When you are going through these emotions, pray about them! It's ok to say to God “I am hurting here!” or even “i am angry!” and it can help a lot to pray it out. It really is ok to tell God you are mad that God took your loved one...or whatever the situation is...It's not a sin to say you are mad at God. God has big shoulders. And praying out these feelings can help. It's helpful too to journal, write things down in a notebook.. journaling is a powerful tool to help with the grief process and in most life situations. And using support systems, like your church, Hospice counseling and so on, are great tools to help get us through, especially if you start to feel stuck at any point.
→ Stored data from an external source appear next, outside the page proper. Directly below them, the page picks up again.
-- ==== Sys2Proof/Machine/Relay.lean ====
section
/-!
DEFINITION. Relay: demands, tokens and grants over the tick tree (R581 to R586).
-/
namespace Sys2Proof.Machine

/-- The length of a round in ns (R582). -/
def roundNs : Nat := 1048576

/-- The most that PCEIL may rise to (R677). -/
def State.pceilBound (s : State) : Nat := s.opp.stepPeak + s.bandUp

/-- The demand up and down (R582, R677, R732). -/
def State.relayDemand (s : State) : Nat × Nat :=
  let cap := s.hud.rampMax * roundNs / 1000000000
  let up := min (s.opp.tgtW - s.hud.pceil) (s.pceilBound - s.hud.pceil)
  let dn := s.hud.pceil - s.opp.tgtW
  (if s.therm.holdUp then 0 else min cap up, if s.therm.holdDown then 0 else min cap dn)

/-- PCEIL at `t` ns into the round: the grant moves it linearly (R582), never above the bound of R677. -/
def State.pceilAt (s : State) (t : Nat) : Nat :=
  let h := s.hud
  let p := h.moveFrom + h.moveUp * min t roundNs / roundNs - h.moveDown * min t roundNs / roundNs
  if 0 < h.moveUp then max h.moveFrom (min p s.pceilBound) else p

/-- The target without a job (R676). -/
def State.refreshTarget (s : State) : State :=
  if s.jobRuns then s else { s with opp := { s.opp with tgtW := s.idleTarget } }

/-- Send a Relay frame of this round (R557 to R559). -/
def State.sendRelay (s : State) (device op child up down : Nat) : State :=
  s.sendTwice (s.halfDev device) s.hud.round
    { op := op, psn := edgeLevel (s.treeIndex child), addr := s.hud.round, payload := leBytes 4 up ++ leBytes 4 down }

/-- This device takes part in the tick tree: the tick's service is configured. -/
def State.inTickTree (s : State) : Bool := decide (s.hud.tickState ≠ .free)

/-- RELAY_ROUND_START (R582, R585): the grant of the round before begins to move PCEIL; the demand is formed, and a device that leads no
group asks for it. Four rounds of demand without a grant set FALLBACK. -/
def execRelayRoundStart (s : State) : Res :=
  let k := s.tick / roundNs
  .next (if s.hud.round = k ∧ k ≠ 0 then s
    else
      let h := s.hud
      let had := decide (0 < h.demandUp + h.demandDown)
      let missed := if !h.relayMode || h.gotGrant then 0 else if had then h.missed + 1 else 0
      let done := if h.relayMode && !h.fallback then s.pceilAt roundNs else h.pceil
      let s := s.modHud fun h => { h with
        round := k, missed := missed, fallback := h.relayMode && (h.fallback || decide (4 ≤ missed)), pceil := done, moveFrom := done
        moveUp := h.nextUp, moveDown := h.nextDown, nextUp := 0, nextDown := 0, grant := 0, gotGrant := false, levelDone := false
        childUp := [], childDown := [] }
      let s := s.refreshTarget
      let (u, d) := if s.hud.relayMode then s.relayDemand else (0, 0)
      let s := s.modHud fun h => { h with demandUp := u, demandDown := d }
      if s.inTickTree && s.hud.relayMode && s.treeIndex s.fab.device % 64 != 0 then s.sendRelay s.treeUp 0x68 s.fab.device u d else s)

/-- Split `t` tokens by R583: each member's grant, and the member that got the last leftover token. -/
def splitTokens (t : Nat) (ds : List (Nat × Nat)) (last : Option Nat) : List (Nat × Nat) × Option Nat :=
  let total := (ds.map (·.2)).sum
  if total ≤ t then (ds, last)
  else
    let base := ds.map fun d => (d.1, t * d.2 / total, d.2)
    let rest := t - (base.map (·.2.1)).sum
    let ids := base.map (·.1)
    let start := match last with
      | some m => if ids.contains m then ids.idxOf m + 1 else 0
      | none => 0
    let order := (ids.drop start ++ ids.take start).filter fun m => base.any fun b => decide (b.1 = m ∧ b.2.1 < b.2.2)
    let extra := order.take rest
    (base.map fun b => (b.1, b.2.1 + (if extra.contains b.1 then 1 else 0)), extra.getLast?.or last)

/-- This device takes its own share of a grant (R582, R585): a fallback ends. -/
def State.takeGrant (s : State) (up down : Nat) : State :=
  s.modHud fun h => { h with nextUp := up, nextDown := down, grant := up + down, gotGrant := true, fallback := false }

/-- A node's demands in one direction: its own first, then its children's. -/
def State.nodeDemands (s : State) (up : Bool) : List (Nat × Nat) :=
  if up then (s.fab.device, s.hud.demandUp) :: s.hud.childUp else (s.fab.device, s.hud.demandDown) :: s.hud.childDown

/-- A node hands on a grant (R583). -/
def State.giveGrant (s : State) (up down : Nat) : State :=
  let (us, ru) := splitTokens up (s.nodeDemands true) s.hud.rotUp
  let (ds, rd) := splitTokens down (s.nodeDemands false) s.hud.rotDown
  let s := s.modHud fun h => { h with rotUp := ru, rotDown := rd }
  let s := if s.hud.relayMode then s.takeGrant (tabGet 0 us s.fab.device) (tabGet 0 ds s.fab.device) else s
  s.hud.childUp.foldl (fun s c => s.sendRelay c.1 0x69 c.1 (tabGet 0 us c.1) (tabGet 0 ds c.1)) s

/-- SITE_RATE in force (R590): 0 means 76 W/s for each device of the tick tree. -/
def State.siteRateW (s : State) : Nat := if s.hud.siteRate = 0 then 76 * treeSize else s.hud.siteRate

/-- SITE_BURST in force (R590): 0 means one round of minting, rounded up. -/
def State.siteBurstW (s : State) : Nat :=
  if s.hud.siteBurst = 0 then (s.siteRateW * roundNs + 999999999) / 1000000000 else s.hud.siteBurst

/-- When a node's deadline comes, in ns after the round's start (R582): by the highest level that it leads. -/
def levelDeadline (i : Nat) : Nat := if i = 0 then 60000 else if i % 4096 = 0 then 40000 else 20000

/-- RELAY_LEVEL_DEADLINE (R582, R584): a node asks for the sums of its subtree; the root mints and grants. -/
def execRelayLevelDeadline (s : State) : Res :=
  let i := s.treeIndex s.fab.device
  .next (if !s.inTickTree || i % 64 != 0 || s.hud.levelDone || decide (s.tick / roundNs ≠ s.hud.round ∨ s.tick % roundNs < levelDeadline i) then s
    else
      let s := s.modHud fun h => { h with levelDone := true }
      let u := ((s.nodeDemands true).map (·.2)).sum
      let d := ((s.nodeDemands false).map (·.2)).sum
      if i ≠ 0 then s.sendRelay s.treeUp 0x68 s.fab.device u d
      else
        let acc := s.hud.mintAcc + s.siteRateW * roundNs
        let minted := acc / 1000000000
        let pu := min s.siteBurstW (s.hud.poolUp + minted)
        let pd := min s.siteBurstW (s.hud.poolDown + minted)
        let s := s.modHud fun h => { h with mintAcc := acc % 1000000000, poolUp := pu - min pu u, poolDown := pd - min pd d }
        s.giveGrant (min pu u) (min pd d))

/-- R_REQ (R582): a child's demand, before this node's deadline. -/
def execRReq (lane : Fin 144) (p : Packet) (s : State) : Res :=
  let dev := p.src % 2 ^ 17
  .next (if p.op ≠ 0x68 then s else s.onceRx lane.val p p.addr fun s =>
    if !s.inTickTree || s.hud.levelDone || decide (p.addr ≠ s.hud.round ∨ p.src / 2 ^ 17 ≠ s.fab.half ∨ dev = s.fab.device) ||
        decide (s.treeDevice (treeParent (s.treeIndex dev)) ≠ s.fab.device) || decide (s.treeIndex dev = 0) then s
    else s.modHud fun h => { h with
      childUp := tabSet h.childUp dev (leAt p.payload 0 4), childDown := tabSet h.childDown dev (leAt p.payload 4 4) })

/-- R_GRANT (R582, R583): handed on and taken; one of a round that has passed is void and sets GRANT_MISSED. -/
def execRGrant (lane : Fin 144) (p : Packet) (s : State) : Res :=
  .next (if p.op ≠ 0x69 then s else s.onceRx lane.val p p.addr fun s =>
    if !s.inTickTree || decide (p.src ≠ s.halfDev s.treeUp) || decide (s.treeIndex s.fab.device = 0) then s
    else if p.addr < s.hud.round then s.modHud fun h => { h with grantMissed := true }
    else s.giveGrant (leAt p.payload 0 4) (leAt p.payload 4 4))

end Sys2Proof.Machine
end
When we have these feelings one positive thing we can do is create a new tradition or new ritual to honor the past. When holidays come, maybe having a special ornament to remember your loved one. Giving to their favorite charity! Friends of ours have fundraisers every year for the Leukemia Lymphoma Society to honor the memory of their loved one who died of leukemia.
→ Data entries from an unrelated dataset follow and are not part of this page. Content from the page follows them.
/-- R426 to R431, R433, R436, R783: at the twin a DELTA whose digests agree is XORed into the backup and logged, one that does not is
answered by NAK and leaves it; FULL bytes replace a range; END is answered by STEP_ACK once every record is applied; COMMIT drops the log
of committed steps; ROLLBACK takes the later ones out again. Beside the rules it rests on the model's readings in notes/assumptions/ 12,
42. -/
def Obligations.TheTwinAppliesRecords : Prop :=
  ∀ (s : State) (b : Binding) (r : Record), s.ss.binding = some b → b.source = r.origin →
    let a := b.base + r.boff
    let old := s.bytes a r.length
    let new := xorBytes old (decodeSectors r.length r.payload)
    let inRange (x : Nat) : Prop := a ≤ x ∧ x < a + r.length
    (r.type = 1 → r.boff + r.length ≤ b.bytes → r.seq ∉ b.applied →
      (rangeDigest r.shard r.region r.offset old ≠ r.oldDig → ∃ t, exec (.deltaRecord r) s = .next t ∧
        t = { s with ss := { s.ss with msgs := s.ss.msgs ++ [(b.source, { type := recNakOld, step := r.step, seq := r.seq, origin := s.me })] } }) ∧
      (rangeDigest r.shard r.region r.offset old = r.oldDig → s.poisoned a r.length = false →
        rangeDigest r.shard r.region r.offset new ≠ r.newDig → ∃ t, exec (.deltaRecord r) s = .next t ∧
        t = { s with ss := { s.ss with msgs := s.ss.msgs ++ [(b.source, { type := recNakNew, step := r.step, seq := r.seq, origin := s.me })] } }) ∧
      (rangeDigest r.shard r.region r.offset old = r.oldDig → s.poisoned a r.length = false →
        rangeDigest r.shard r.region r.offset new = r.newDig → b.endWait = none → r.length % 32 = 0 →
        ∃ t, exec (.deltaRecord r) s = .next t ∧
          t = { s with mem := t.mem, poison := t.poison, memsys := t.memsys,
                       ss := { s.ss with binding := some { b with log := b.log ++ [r], applied := r.seq :: b.applied } } } ∧
          ∀ x, (inRange x → t.byte x = new.getD (x - a) 0#8) ∧ (¬inRange x → t.byte x = s.byte x))) ∧
    (r.type = 2 → r.boff + r.length ≤ b.bytes → r.diff = [] → r.length % 32 = 0 →
      rangeDigest r.shard r.region r.offset (decodeSectors r.length r.payload) = r.newDig → ∃ t, exec (.fullRecord r) s = .next t ∧
        t = { s with mem := t.mem, poison := t.poison, memsys := t.memsys } ∧
        ∀ x, (inRange x → t.byte x = (decodeSectors r.length r.payload).getD (x - a) 0#8) ∧ (¬inRange x → t.byte x = s.byte x)) ∧
    (r.type = 1 ∨ r.type = 2 → b.bytes < r.boff + r.length →
      ∃ t, exec (if r.type = 1 then .deltaRecord r else .fullRecord r) s = .next t ∧
        t = { s with ss := { s.ss with twin := 3, restoring := false }, log := t.log }) ∧
    (r.type = 3 →
      ((∀ i, i < r.length → r.offset + i ∈ b.applied) → ∃ t, exec (.endRecord r) s = .next t ∧
        t = { s with ss := { s.ss with
          binding := some { b with endWait := none, applied := b.applied.filter (fun q => decide (r.offset + r.length ≤ q)) },
          msgs := s.ss.msgs ++ [(b.source, { type := recAck, step := r.step, origin := s.me })] } }) ∧
      ((∃ i, i < r.length ∧ r.offset + i ∉ b.applied) → exec (.endRecord r) s =
        .next { s with ss := { s.ss with binding := some { b with endWait := some r } } })) ∧
    (r.type = 4 → exec (.commitRecord r) s = .next { s with ss := { s.ss with
      binding := some { b with log := b.log.filter (fun x => decide (r.step < x.step)), committed := max b.committed r.step } } }) ∧
    (r.type = 5 → ∀ x, b.log.filter (fun x => decide (r.step < x.step)) = [x] → x.length % 32 = 0 →
      ∃ t, exec (.rollbackRecord r) s = .next t ∧
        t = { s with mem := t.mem, poison := t.poison, memsys := t.memsys,
                     ss := { s.ss with binding := some { b with log := b.log.filter (fun x => decide (x.step ≤ r.step)), endWait := none },
                                       msgs := s.ss.msgs ++ [(b.source, { type := recAck, step := r.step, origin := s.me })] } } ∧
        ∀ y, t.byte y = if b.base + x.boff ≤ y ∧ y < b.base + x.boff + x.length then
          s.byte y ^^^ (decodeSectors x.length x.payload).getD (y - (b.base + x.boff)) 0#8 else s.byte y)

/-- R413, R425, R427, R428, R447: at the origin STEP_ACK advances ACKED_STEP and retires the step's records, a NAK sends a record again
(the second NAK NEW, and any NAK OLD, as FULL with the same SEQ); a lost twin leaves the device waiting under PAUSE or stepping under
CONTINUE; export that lags stops. SOURCE hands its backup to a replacement and unbinds. Beside the rules it rests on the model's readings
in notes/assumptions/ 12, 13. -/
def Obligations.TheOriginFollowsItsTwin : Prop :=
  ∀ (s : State) (r : Record),
    let listens : Prop := r.origin = s.ss.twinDev ∧ s.ss.twin ≠ 0 ∧ s.ss.twin ≠ 3
    (¬listens → exec (.stepAck r) s = .next s ∧ exec (.nakNew r) s = .next s ∧ exec (.nakOld r) s = .next s) ∧
    (listens → r.type = 0x10 → s.ss.formed = [] → s.ss.unsent = [] → s.step.phase ≠ 6 → s.step.endAfter = none →
      let left := s.ss.sent.filter (fun x => decide (r.step < x.step))
      exec (.stepAck r) s = .next { s with ss := { s.ss with
        sent := left, nakCount := [], acked := if left = [] then max r.step s.ss.ended else r.step } }) ∧
    (listens → r.type = 0x11 ∨ r.type = 0x12 → ∀ d, s.ss.sent.find? (fun x => decide (x.seq = r.seq)) = some d →
      let n := tabGet 0 s.ss.nakCount r.seq + 1
      let full := r.type = 0x12 ∨ 2 ≤ n
      ∃ t, exec (if r.type = 0x11 then .nakNew r else .nakOld r) s = .next t ∧
        t = { s with ss := { s.ss with nakNew := t.ss.nakNew, nakOld := t.ss.nakOld, nakCount := t.ss.nakCount, sent := t.ss.sent,
                                       unsent := t.ss.unsent }, totals := t.totals } ∧
        t.ss.nakNew = (if r.type = 0x11 then satAdd 0xFFFF s.ss.nakNew 1 else s.ss.nakNew) ∧
        t.ss.nakOld = (if r.type = 0x12 then satAdd 0xFFFF s.ss.nakOld 1 else s.ss.nakOld) ∧
        t.ss.sent = s.ss.sent.filter (fun x => decide (x.seq ≠ r.seq)) ∧
        ∃ e, t.ss.unsent = e :: s.ss.unsent ∧ e.seq = d.seq ∧ e.step = d.step ∧ e.boff = d.boff ∧ (¬full → e = d) ∧ (full → e.type = 2)) ∧
    (s.ss.twin ≠ 0 → s.ss.twin ≠ 3 →
      (s.ss.twinless = 0 ∨ s.jobRuns = false → ∃ t, exec .twinless s = .next t ∧
        t = { s with ss := { s.ss with twin := 3, restoring := false }, log := t.log }) ∧
      (s.ss.twinless = 1 → s.jobRuns = true → s.ss.exportOn = false → s.step.phase ≠ 6 → s.step.endAfter = none →
        ∃ t, exec .twinless s = .next t ∧ t.ss.twin = 3 ∧ t.ss.twinlessRun = true ∧ t.ss.formed = [] ∧ t.ss.unsent = [] ∧ t.ss.sent = [] ∧
          t.mem = s.mem ∧ t.clusters = s.clusters ∧ s.ss.acked ≤ t.ss.acked ∧ ∀ x ∈ s.ss.outstanding, x.step ≤ t.ss.acked)) ∧
    (s.ss.exportOn = true → ∃ t, exec .exportLag s = .next t ∧
      t = { s with ss := { s.ss with exportOn := false, exportLag := true }, log := t.log }) ∧
    (s.ss.exportOn = false → exec .exportLag s = .next s) ∧
    (∀ failed replacement target b, s.ss.binding = some b →
      (b.source ≠ failed ∨ target < b.committed → exec (.sourceRestoreRequest failed replacement target) s = .next s) ∧
      (b.source = failed → b.committed ≤ target → (∀ x ∈ b.log, x.step ≤ target) →
        ∃ t, exec (.sourceRestoreRequest failed replacement target) s = .next t ∧ t = { s with ss := t.ss, log := t.log } ∧
          t.ss.binding = none ∧ t.ss.twin = 0 ∧ t.ss.msgs.length = s.ss.msgs.length + (b.bytes + 1048575) / 1048576 ∧
          ∀ m ∈ t.ss.msgs.drop s.ss.msgs.length, m.1 = replacement ∧ m.2.type = 2 ∧ m.2.step = target))

/-- R464 to R467: a slice orders the request that its rotating pointer reaches first, recalls a line that another agent owns, and
otherwise grants it: alone the requester owns the line, and with ownership every other sharer loses its copy. The scalar access that
waited for the line is made with the grant. A recalled owner's answer ends its copy and grants the request. Beside the rules it rests on
the model's readings in notes/assumptions/ 15, 49. -/
def Obligations.CoherenceRequestsAreOrderedAndAnswered : Prop :=
  ∀ (s : State) (h : Fin 24),
    let x := s.slice h.val
    let distance (r : LineReq) := (r.who + 260 - x.ptr) % 260
    let entry (r : LineReq) := x.dir.find? (fun e => decide (e.line = r.line))
    let pointed (t : State) (r : LineReq) : Prop := (t.slice h.val).ptr = (r.who + 1) % 260
    ((∀ r ∈ x.reqs, ∃ q ∈ x.reqs, q.line = r.line ∧ q.recalled ≠ none) → exec (.coherenceRequest h) s = .next s) ∧
    (∀ r ∈ x.reqs, (∀ q ∈ x.reqs, q.recalled = none) → (∀ q ∈ x.reqs, q ≠ r → distance r < distance q) →
      let k := s.cl r.who
      (∀ e o, entry r = some e → e.owner = some o → o ≠ r.who →
        ∃ t, exec (.coherenceRequest h) s = .next t ∧ pointed t r ∧ t.clusters = s.clusters ∧ t.mem = s.mem ∧
          (t.slice h.val).dir = x.dir ∧ (t.slice h.val).reqs = x.reqs.map (fun q => if q = r then { q with recalled := some o } else q)) ∧
      (entry r = none → (x.dir.filter (fun e => decide (e.line % 256 = r.line % 256))).length < 16 → tabFind k.cache r.line = none →
        k.cache.length < 64 → s.poison = [] →
        let data := s.bytes (r.line * 128) 128
        let granted (t : State) : Prop := pointed t r ∧ t.mem = s.mem ∧ (∀ d, d ≠ r.who → t.cl d = s.cl d) ∧
          (t.slice h.val).dir = { line := r.line, owner := some r.who } :: x.dir ∧
          (t.slice h.val).reqs = x.reqs.filter (fun q => !decide (q.line = r.line ∧ q.who = r.who))
        (k.hold = .none → ∃ t, exec (.coherenceRequest h) s = .next t ∧ granted t ∧
          t.cl r.who = { k with cache := (t.cl r.who).cache } ∧
          ∀ l, tabFind (t.cl r.who).cache l = if l = r.line then some { st := .exclusive, data := data } else tabFind k.cache l) ∧
        (∀ w, k.hold = .line w → k.accAddr w / 128 = r.line → accStore w = false →
          ∃ t, exec (.coherenceRequest h) s = .next t ∧ granted t ∧
            t.cl r.who = { k with pc := (k.pc + 16) % 0x200000, hold := .none, cache := (t.cl r.who).cache, s := (t.cl r.who).s } ∧
            SregWritten k (t.cl r.who) (fld w 20 16) (loadValue w (leAt data (k.accAddr w % 128) (accSize w)))) ∧
        (∀ w, k.hold = .line w → k.accAddr w / 128 = r.line → accStore w = true →
          ∃ t y, exec (.coherenceRequest h) s = .next t ∧ granted t ∧
            t.cl r.who = { k with pc := (k.pc + 16) % 0x200000, hold := .none, cache := (t.cl r.who).cache } ∧
            tabFind (t.cl r.who).cache r.line = some y ∧ y.st = .modified ∧
            y.data = patch data (k.accAddr w % 128) (leBytes (accSize w) (k.sreg (fld w 36 32))))) ∧
      (∀ e y, entry r = some e → e.owner = none → r.own = true → tabFind k.cache r.line = some y → k.hold = .none →
        ∃ t, exec (.coherenceRequest h) s = .next t ∧ pointed t r ∧
          (t.slice h.val).dir.find? (fun e => decide (e.line = r.line)) = some { line := r.line, owner := some r.who } ∧
          tabFind (t.cl r.who).cache r.line = some { y with st := .exclusive } ∧
          ∀ d ∈ e.sharers, d ≠ r.who → tabFind (t.cl d).cache r.line = none)) ∧
    (∀ line, (∀ r ∈ x.reqs, r.line = line → r.recalled = none) → exec (.recallAnswer h line) s = .next s) ∧
    (∀ line r o y, x.reqs.find? (fun r => decide (r.line = line) && r.recalled.isSome) = some r → r.recalled = some o → o ≠ r.who →
      tabFind (s.cl o).cache line = some y → y.dirty = [] → r.own = true → (∀ e ∈ x.dir, e.line = line → e = { line := line, owner := some o }) →
      s.lineHome line = h.val → (x.dir.filter (fun e => decide (e.line % 256 = line % 256))).length < 16 →
      tabFind (s.cl r.who).cache line = none → (s.cl r.who).cache.length < 64 → (s.cl r.who).hold = .none →
      ∃ t, exec (.recallAnswer h line) s = .next t ∧ tabFind (t.cl o).cache line = none ∧ t.mem = s.mem ∧
        (t.slice h.val).dir.find? (fun e => decide (e.line = line)) = some { line := line, owner := some r.who } ∧
        (∃ z, tabFind (t.cl r.who).cache line = some z ∧ z.st = .exclusive ∧ z.data = s.bytes (line * 128) 128) ∧
        ∀ d, d ≠ o → d ≠ r.who → t.cl d = s.cl d)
We commemorate the good events..celebrate anniversaries and birthdays. We have rituals for these celebrations. (NOTE when I suggest creating a new tradion or ritual to honor a loved one, I am saying we have to spend a lot of money! It's possible to do things that are very economical...even if it's serving their fave food at the holiday meal...getting out pictures and sharing memories...great way to commemorate losses and celebrations!

As I said earlier, our psalm speaks of -deep grief and sadness had been turned into joy. Not necessarily happiness, they are different. To be happy is more of a temporary thing, it's transient, it depends on circumstances. but Joy lives deep inside and is a recognition that things will be ok, that God is in charge. It's a realization of the big picture. We can have joy even in the midst of trouble or grief...i guess that is 'good grief.'

This week Ernie Banks died, the legendary Chicago Cubs shortstop. He was a terrific ball player, and also a person who was universally viewed as a happy man who people loved to be with. He was well known for his quote..."It's a great day for a ballgame. Let's play two!” That's more than happiness, that's Joy.

this week author Marcus Borg died. He was a prolific writer, sometimes thought of as a very 'liberal' theologian, but his writings showed a depth of faith in Jesus as Lord. -some so called liberal theologians seem to think Jesus was nothing more than a nice guy...but Borg's faith was much deeper than that. I want to share a quote of his with you...this is from his book Speaking Christian.
    “So, is there an afterlife, and if so, what will it be like?
I don't have a clue. But I am confident that the one who has buoyed us up in life will also buoy us up through death. We die into God. What more that means, I do not know. But that is all I need to know.”

For I am convinced that neither death nor life, neither angels nor demons, neither the present nor the future, nor any powers, 39 neither height nor depth, nor anything else in all creation, will be able to separate us from the love of God that is in Christ Jesus our Lord.

The One who lived, died, was raised from dead, is love, loves us always and will see us through it all and we will one day ALL be together with him!